RECORDS TO PROCESS:

-- ==== Sys2Proof/Machine/Bus.lean ====
section
/-!
DEFINITION. The host bridge's address map (R27 to R33): which unit an address names, a word read or written there, the line-store window
(R252), and what an access of several bytes does piece by piece (R30), with the status bits octal SPI shows of it (R342).
-/

namespace Sys2Proof.Machine

/-! ## Targets -/

/-- What an address of the map names (R27). -/
inductive Target where
  | unassigned
  | mgmt
  | sprig (n : Fin 96) (off : Nat)
  | pleach (off : Nat)
  | lpc (c : Fin 4) (off : Nat)
  | tlk (n : Fin 8) (off : Nat)
  | pos (n : Fin 8) (off : Nat)
  | dma (e : Fin 4) (off : Nat)
  | pdp (p : Fin 4) (off : Nat)
  | hpt (p : Fin 4) (off : Nat)
  deriving DecidableEq, Repr

/-- Instance and offset within a block of instances. -/
def instanceAt {n : Nat} (base stride a : Nat) (f : Fin n → Nat → Target) : Target :=
  match fin? n ((a - base) / stride) with
  | some i => f i ((a - base) % stride)
  | none => .unassigned

/-- The unit of a register address. -/
def target (a : Nat) : Target :=
  match a / 0x100000 with
  | 0 => if a < 0x60000 then .mgmt else .unassigned
  | 1 => if a < 0x106000 then instanceAt 0x100000 0x100 a .sprig
         else if 0x108000 ≤ a && a < 0x110000 then .pleach (a - 0x100000) else .unassigned
  | 2 => instanceAt 0x200000 0x10000 a .lpc
  | 3 => instanceAt 0x300000 0x1000 a .tlk
  | 4 => instanceAt 0x400000 0x100 a .pos
  | 5 => instanceAt 0x500000 0x10000 a .dma
  | 6 => instanceAt 0x600000 0x1000 a .pdp
  | 7 => instanceAt 0x700000 0x4000 a .hpt
  | 8 => if a < 0x810000 then .mgmt else .unassigned
  | _ => .unassigned

namespace State

/-- The unit is on the variant (R3). -/
def present (t : Target) (s : State) : Bool :=
  match t with
  | .sprig n _ => s.hasSprig n
  | .lpc c _ => s.hasCore c
  | .tlk n _ => s.hasTlk n
  | .dma e _ => s.hasEngine e.val
  | .pdp p _ => s.hasPort p
  | .hpt p _ => s.hasPort p
  | _ => true

/-- The unit belongs to the control or the data plane. -/
def planeTarget (t : Target) : Bool :=
  match t with
  | .unassigned | .mgmt => false
  | _ => true

/-- A word read of a present unit. -/
def readUnit (t : Target) (a : Nat) (s : State) : Word × State :=
  match t with
  | .unassigned => (0, s)
  | .mgmt => s.readMgmt a
  | .sprig n off => (s.sprigWord n off, s.sprigRead n off)
  | .pleach off => (s.pleachWord off, s.pleachRead off)
  | .lpc c off => s.lpcReadReg c off
  | .tlk n off => (s.tlkWord n off, s.tlkRead n off)
  | .pos n off => (s.posWord n off, s.posRead n off)
  | .dma e off => s.dmaReadReg e off
  | .pdp p off => s.pdpReadReg p off
  | .hpt p off => s.hptReadReg p off

/-- A word write to a present unit. -/
def writeUnit (t : Target) (a : Nat) (w : Word) (s : State) : State :=
  match t with
  | .unassigned => s
  | .mgmt => s.writeMgmt a w
  | .sprig n off => s.sprigWriteReg n off w
  | .pleach off => s.pleachWriteReg off w
  | .lpc c off => s.lpcWriteReg c off w
  | .tlk n off => s.tlkWriteReg n off w
  | .pos n off => s.posWriteReg n off w
  | .dma e off => s.dmaWriteReg e off w
  | .pdp p off => s.pdpWriteReg p off w
  | .hpt p off => s.hptWriteReg p off w

/-- A word read as the host bridge makes it: the rung check (R40) goes before the absent-unit rule (R33). -/
def busRead (a : Nat) (s : State) : Word × State :=
  let t := target a
  if planeTarget t && !s.clocked then (0, s)
  else if s.present t then s.readUnit t a else (0, s.raiseAbsent a)

/-- A word write as the host bridge makes it. -/
def busWrite (a : Nat) (w : Word) (s : State) : State :=
  let t := target a
  if planeTarget t && !s.clocked then s
  else if s.present t then s.writeUnit t a w else s.raiseAbsent a

/-- The SPI status bits of a word access at this moment: RUNG and ABSENT (R342). -/
def busStatus (a : Nat) (s : State) : BitVec 8 :=
  let t := target a
  if planeTarget t && !s.clocked then 0x20
  else if !s.present t || (a / 0x10000 = 4 && s.calAbsent (a % 0x10000)) then 0x02 else 0

/-- A word of the DMA area that holds an uncorrectable byte is poisoned, as one of the line-store window is (DEDUCED from R254 and R263, log
entry 147). -/
def wordPoison (a : Nat) (s : State) : BitVec 8 :=
  match target a with
  | .dma e off =>
    match dmaArea e off with
    | some b => if s.clocked && (s.areaRead b).uncorrectable != [] then 0x01 else 0
    | none => 0
  | _ => 0

end State

/-! ## The line-store window (R252) -/

/-- Bytes of the window: 16 banks (R27). -/
def windowSize : Nat := 0x800000

/-- An access to the window as accesses of at most 8 bytes: offset and length of each. -/
def windowChunks (a n : Nat) : List (Nat × Nat) := (List.range (ceilDiv n 8)).map fun k => (a + 8 * k, min 8 (n - 8 * k))

namespace State

/-- The window share of an offset is on the variant. -/
def windowPresent (a : Nat) (s : State) : Bool := a / bankSize < s.sys.variant.banks

/-- What an access to the window gives: the bytes, SPI status bits (RUNG, ABSENT, POISON), the state after it. Above the window nothing is
assigned (R29). -/
def windowGet (a n : Nat) (s : State) : List Byte × BitVec 8 × State :=
  if windowSize ≤ a then (List.replicate n 0, 0, s)
  else if !s.clocked then (List.replicate n 0, 0x20, s)
  else if s.windowPresent a then
    let r := s.mem.read 0 a n
    (r.bytes, if r.uncorrectable != [] then 0x01 else 0, s.noteRead 0 r true)
  else (List.replicate n 0, 0x02, s.raiseAbsent (0x1000000 + a))

def windowPut (a : Nat) (bytes : List Byte) (s : State) : BitVec 8 × State :=
  if windowSize ≤ a then (0, s)
  else if !s.clocked then (0x20, s)
  else if s.windowPresent a then (0, s.onMem fun m => m.writeBytes 0 a bytes)
  else (0x02, s.raiseAbsent (0x1000000 + a))

end State

/-! ## Accesses -/

/-- An access in progress: the state, the bytes read so far, the status bits. -/
structure Access where
  st : State
  bytes : List Byte := []
  stat : BitVec 8 := 0

namespace Access

/-- A word of register space is read: its whole word is returned (R30). -/
def readWord (x : Access) (p : Piece) : Access :=
  let r := x.st.busRead p.addr
  { st := r.2, bytes := x.bytes ++ leBytes 4 r.1.toNat, stat := x.stat ||| x.st.busStatus p.addr ||| x.st.wordPoison p.addr }

/-- A piece of a write to register space: a narrow one is discarded (R30). -/
def writeWord (a : Nat) (bytes : List Byte) (x : Access) (p : Piece) : Access :=
  if p.whole then
    { x with st := x.st.busWrite p.addr (wordOf a bytes p), stat := x.stat ||| x.st.busStatus p.addr }
  else { x with stat := x.stat ||| 0x08 }

def readChunk (x : Access) (c : Nat × Nat) : Access :=
  let r := x.st.windowGet c.1 c.2
  { st := r.2.2, bytes := x.bytes ++ r.1, stat := x.stat ||| r.2.1 }

/-- A chunk of a write of `bytes` from window offset `a`. -/
def writeChunk (a : Nat) (bytes : List Byte) (x : Access) (c : Nat × Nat) : Access :=
  let r := x.st.windowPut c.1 ((bytes.drop (c.1 - a)).take c.2)
  { x with st := r.2, stat := x.stat ||| r.1 }

end Access

namespace State

/-- A read of `n` bytes from address `a` of the 32 MiB: register space by words, the window by chunks. -/
def accessRead (a n : Nat) (s : State) : Access :=
  if a < 0x1000000 then (pieces a n).foldl Access.readWord { st := s }
  else (windowChunks (a - 0x1000000) n).foldl Access.readChunk { st := s }

/-- A write of bytes from address `a`; one that runs past the register space goes on in the window. -/
def accessWrite (a : Nat) (bytes : List Byte) (s : State) : Access :=
  let n := min bytes.length (0x1000000 - a)
  let x := (pieces a n).foldl (Access.writeWord a (bytes.take n)) { st := s }
  let w := max a 0x1000000 - 0x1000000
  (windowChunks w (bytes.length - n)).foldl (Access.writeChunk w (bytes.drop n)) x

end State

end Sys2Proof.Machine
end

PROBLEM: Scan the listing above for the word "host" and show each line where it is found.

SOLVED PROBLEM:
DEFINITION. The host bridge's address map (R27 to R33): which unit an address names, a word read or written there, the line-store window
/-- A word read as the host bridge makes it: the rung check (R40) goes before the absent-unit rule (R33). -/
/-- A word write as the host bridge makes it. -/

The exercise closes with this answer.